** Opening THE DATA block **

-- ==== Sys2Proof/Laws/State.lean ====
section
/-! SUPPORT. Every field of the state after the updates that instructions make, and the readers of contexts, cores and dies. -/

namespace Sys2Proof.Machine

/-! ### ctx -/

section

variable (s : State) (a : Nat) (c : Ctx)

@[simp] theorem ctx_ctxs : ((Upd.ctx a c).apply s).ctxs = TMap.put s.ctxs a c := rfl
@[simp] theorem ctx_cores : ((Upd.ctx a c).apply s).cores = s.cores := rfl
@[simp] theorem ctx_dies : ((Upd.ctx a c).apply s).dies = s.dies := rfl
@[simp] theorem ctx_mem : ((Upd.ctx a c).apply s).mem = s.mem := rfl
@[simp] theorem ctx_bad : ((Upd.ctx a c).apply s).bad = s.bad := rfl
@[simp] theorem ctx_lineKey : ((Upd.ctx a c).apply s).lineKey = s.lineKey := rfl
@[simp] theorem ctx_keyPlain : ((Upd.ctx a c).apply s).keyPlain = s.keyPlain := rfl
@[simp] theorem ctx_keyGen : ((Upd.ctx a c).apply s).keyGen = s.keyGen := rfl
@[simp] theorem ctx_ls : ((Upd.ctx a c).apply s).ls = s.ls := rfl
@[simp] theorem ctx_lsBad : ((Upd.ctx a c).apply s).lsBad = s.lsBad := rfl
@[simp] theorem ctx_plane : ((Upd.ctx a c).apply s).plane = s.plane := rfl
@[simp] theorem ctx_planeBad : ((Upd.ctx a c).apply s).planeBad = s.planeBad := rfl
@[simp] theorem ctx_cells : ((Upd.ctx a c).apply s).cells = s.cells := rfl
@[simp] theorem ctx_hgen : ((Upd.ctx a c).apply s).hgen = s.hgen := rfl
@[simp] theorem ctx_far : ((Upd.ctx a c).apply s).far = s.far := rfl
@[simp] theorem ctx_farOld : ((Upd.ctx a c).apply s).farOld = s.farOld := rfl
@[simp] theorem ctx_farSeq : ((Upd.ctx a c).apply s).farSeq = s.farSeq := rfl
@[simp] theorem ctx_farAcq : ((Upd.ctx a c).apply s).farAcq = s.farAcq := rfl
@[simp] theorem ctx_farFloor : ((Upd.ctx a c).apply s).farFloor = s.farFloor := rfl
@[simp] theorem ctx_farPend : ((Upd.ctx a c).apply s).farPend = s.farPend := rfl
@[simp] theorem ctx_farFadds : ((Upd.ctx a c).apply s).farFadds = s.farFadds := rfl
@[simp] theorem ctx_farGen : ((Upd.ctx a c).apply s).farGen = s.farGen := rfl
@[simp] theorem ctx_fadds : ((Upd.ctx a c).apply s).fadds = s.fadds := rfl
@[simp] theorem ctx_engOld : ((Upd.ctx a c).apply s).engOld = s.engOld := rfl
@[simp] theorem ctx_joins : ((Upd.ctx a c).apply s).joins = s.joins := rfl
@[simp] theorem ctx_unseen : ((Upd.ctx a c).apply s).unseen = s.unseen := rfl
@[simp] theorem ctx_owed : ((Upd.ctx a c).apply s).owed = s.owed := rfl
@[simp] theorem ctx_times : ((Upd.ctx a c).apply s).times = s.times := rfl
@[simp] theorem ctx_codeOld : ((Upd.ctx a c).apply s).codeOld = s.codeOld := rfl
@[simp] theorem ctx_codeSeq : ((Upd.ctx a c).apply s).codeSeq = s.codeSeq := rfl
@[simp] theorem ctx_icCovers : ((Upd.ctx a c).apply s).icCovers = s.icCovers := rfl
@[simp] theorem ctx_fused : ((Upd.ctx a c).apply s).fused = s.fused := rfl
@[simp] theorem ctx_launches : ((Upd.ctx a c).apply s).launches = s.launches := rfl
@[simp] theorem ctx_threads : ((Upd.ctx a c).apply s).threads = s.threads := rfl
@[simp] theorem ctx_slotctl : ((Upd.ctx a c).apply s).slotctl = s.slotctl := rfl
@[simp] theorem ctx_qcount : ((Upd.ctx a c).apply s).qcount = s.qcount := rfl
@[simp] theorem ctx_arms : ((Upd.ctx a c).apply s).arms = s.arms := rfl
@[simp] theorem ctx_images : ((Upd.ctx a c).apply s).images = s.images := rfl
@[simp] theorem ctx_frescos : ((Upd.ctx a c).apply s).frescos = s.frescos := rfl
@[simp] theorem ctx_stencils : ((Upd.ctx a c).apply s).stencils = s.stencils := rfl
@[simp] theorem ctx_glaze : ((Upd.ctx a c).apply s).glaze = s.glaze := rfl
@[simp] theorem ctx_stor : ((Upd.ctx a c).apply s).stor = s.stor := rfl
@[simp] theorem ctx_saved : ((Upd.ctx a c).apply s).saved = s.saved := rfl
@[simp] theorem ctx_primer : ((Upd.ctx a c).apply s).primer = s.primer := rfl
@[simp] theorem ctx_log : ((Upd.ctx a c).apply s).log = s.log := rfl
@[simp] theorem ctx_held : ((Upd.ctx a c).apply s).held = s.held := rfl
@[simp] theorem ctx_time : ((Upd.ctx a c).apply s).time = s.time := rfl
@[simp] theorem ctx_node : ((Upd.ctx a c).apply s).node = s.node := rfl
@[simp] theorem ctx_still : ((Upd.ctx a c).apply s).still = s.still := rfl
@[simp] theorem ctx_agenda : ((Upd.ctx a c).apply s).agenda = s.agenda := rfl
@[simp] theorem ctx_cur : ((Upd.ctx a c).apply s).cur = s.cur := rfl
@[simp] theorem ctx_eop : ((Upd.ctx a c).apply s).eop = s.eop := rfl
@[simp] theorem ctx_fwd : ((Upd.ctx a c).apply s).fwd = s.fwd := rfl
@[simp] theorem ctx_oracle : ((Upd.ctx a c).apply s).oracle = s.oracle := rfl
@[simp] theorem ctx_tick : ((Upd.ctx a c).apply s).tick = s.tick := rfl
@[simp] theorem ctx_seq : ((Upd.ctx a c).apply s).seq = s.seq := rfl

** Closing THE DATA block **

PROMPT — For each line in the data, set it down again exactly.

SOLUTION FOR THIS EXERCISE —
-- ==== Sys2Proof/Laws/State.lean ====
section
/-! SUPPORT. Every field of the state after the updates that instructions make, and the readers of contexts, cores and dies. -/

namespace Sys2Proof.Machine

/-! ### ctx -/

section

variable (s : State) (a : Nat) (c : Ctx)

@[simp] theorem ctx_ctxs : ((Upd.ctx a c).apply s).ctxs = TMap.put s.ctxs a c := rfl
@[simp] theorem ctx_cores : ((Upd.ctx a c).apply s).cores = s.cores := rfl
@[simp] theorem ctx_dies : ((Upd.ctx a c).apply s).dies = s.dies := rfl
@[simp] theorem ctx_mem : ((Upd.ctx a c).apply s).mem = s.mem := rfl
@[simp] theorem ctx_bad : ((Upd.ctx a c).apply s).bad = s.bad := rfl
@[simp] theorem ctx_lineKey : ((Upd.ctx a c).apply s).lineKey = s.lineKey := rfl
@[simp] theorem ctx_keyPlain : ((Upd.ctx a c).apply s).keyPlain = s.keyPlain := rfl
@[simp] theorem ctx_keyGen : ((Upd.ctx a c).apply s).keyGen = s.keyGen := rfl
@[simp] theorem ctx_ls : ((Upd.ctx a c).apply s).ls = s.ls := rfl
@[simp] theorem ctx_lsBad : ((Upd.ctx a c).apply s).lsBad = s.lsBad := rfl
@[simp] theorem ctx_plane : ((Upd.ctx a c).apply s).plane = s.plane := rfl
@[simp] theorem ctx_planeBad : ((Upd.ctx a c).apply s).planeBad = s.planeBad := rfl
@[simp] theorem ctx_cells : ((Upd.ctx a c).apply s).cells = s.cells := rfl
@[simp] theorem ctx_hgen : ((Upd.ctx a c).apply s).hgen = s.hgen := rfl
@[simp] theorem ctx_far : ((Upd.ctx a c).apply s).far = s.far := rfl
@[simp] theorem ctx_farOld : ((Upd.ctx a c).apply s).farOld = s.farOld := rfl
@[simp] theorem ctx_farSeq : ((Upd.ctx a c).apply s).farSeq = s.farSeq := rfl
@[simp] theorem ctx_farAcq : ((Upd.ctx a c).apply s).farAcq = s.farAcq := rfl
@[simp] theorem ctx_farFloor : ((Upd.ctx a c).apply s).farFloor = s.farFloor := rfl
@[simp] theorem ctx_farPend : ((Upd.ctx a c).apply s).farPend = s.farPend := rfl
@[simp] theorem ctx_farFadds : ((Upd.ctx a c).apply s).farFadds = s.farFadds := rfl
@[simp] theorem ctx_farGen : ((Upd.ctx a c).apply s).farGen = s.farGen := rfl
@[simp] theorem ctx_fadds : ((Upd.ctx a c).apply s).fadds = s.fadds := rfl
@[simp] theorem ctx_engOld : ((Upd.ctx a c).apply s).engOld = s.engOld := rfl
@[simp] theorem ctx_joins : ((Upd.ctx a c).apply s).joins = s.joins := rfl
@[simp] theorem ctx_unseen : ((Upd.ctx a c).apply s).unseen = s.unseen := rfl
@[simp] theorem ctx_owed : ((Upd.ctx a c).apply s).owed = s.owed := rfl
@[simp] theorem ctx_times : ((Upd.ctx a c).apply s).times = s.times := rfl
@[simp] theorem ctx_codeOld : ((Upd.ctx a c).apply s).codeOld = s.codeOld := rfl
@[simp] theorem ctx_codeSeq : ((Upd.ctx a c).apply s).codeSeq = s.codeSeq := rfl
@[simp] theorem ctx_icCovers : ((Upd.ctx a c).apply s).icCovers = s.icCovers := rfl
@[simp] theorem ctx_fused : ((Upd.ctx a c).apply s).fused = s.fused := rfl
@[simp] theorem ctx_launches : ((Upd.ctx a c).apply s).launches = s.launches := rfl
@[simp] theorem ctx_threads : ((Upd.ctx a c).apply s).threads = s.threads := rfl
@[simp] theorem ctx_slotctl : ((Upd.ctx a c).apply s).slotctl = s.slotctl := rfl
@[simp] theorem ctx_qcount : ((Upd.ctx a c).apply s).qcount = s.qcount := rfl
@[simp] theorem ctx_arms : ((Upd.ctx a c).apply s).arms = s.arms := rfl
@[simp] theorem ctx_images : ((Upd.ctx a c).apply s).images = s.images := rfl
@[simp] theorem ctx_frescos : ((Upd.ctx a c).apply s).frescos = s.frescos := rfl
@[simp] theorem ctx_stencils : ((Upd.ctx a c).apply s).stencils = s.stencils := rfl
@[simp] theorem ctx_glaze : ((Upd.ctx a c).apply s).glaze = s.glaze := rfl
@[simp] theorem ctx_stor : ((Upd.ctx a c).apply s).stor = s.stor := rfl
@[simp] theorem ctx_saved : ((Upd.ctx a c).apply s).saved = s.saved := rfl
@[simp] theorem ctx_primer : ((Upd.ctx a c).apply s).primer = s.primer := rfl
@[simp] theorem ctx_log : ((Upd.ctx a c).apply s).log = s.log := rfl
@[simp] theorem ctx_held : ((Upd.ctx a c).apply s).held = s.held := rfl
@[simp] theorem ctx_time : ((Upd.ctx a c).apply s).time = s.time := rfl
@[simp] theorem ctx_node : ((Upd.ctx a c).apply s).node = s.node := rfl
@[simp] theorem ctx_still : ((Upd.ctx a c).apply s).still = s.still := rfl
@[simp] theorem ctx_agenda : ((Upd.ctx a c).apply s).agenda = s.agenda := rfl
@[simp] theorem ctx_cur : ((Upd.ctx a c).apply s).cur = s.cur := rfl
@[simp] theorem ctx_eop : ((Upd.ctx a c).apply s).eop = s.eop := rfl
@[simp] theorem ctx_fwd : ((Upd.ctx a c).apply s).fwd = s.fwd := rfl
@[simp] theorem ctx_oracle : ((Upd.ctx a c).apply s).oracle = s.oracle := rfl
@[simp] theorem ctx_tick : ((Upd.ctx a c).apply s).tick = s.tick := rfl
@[simp] theorem ctx_seq : ((Upd.ctx a c).apply s).seq = s.seq := rfl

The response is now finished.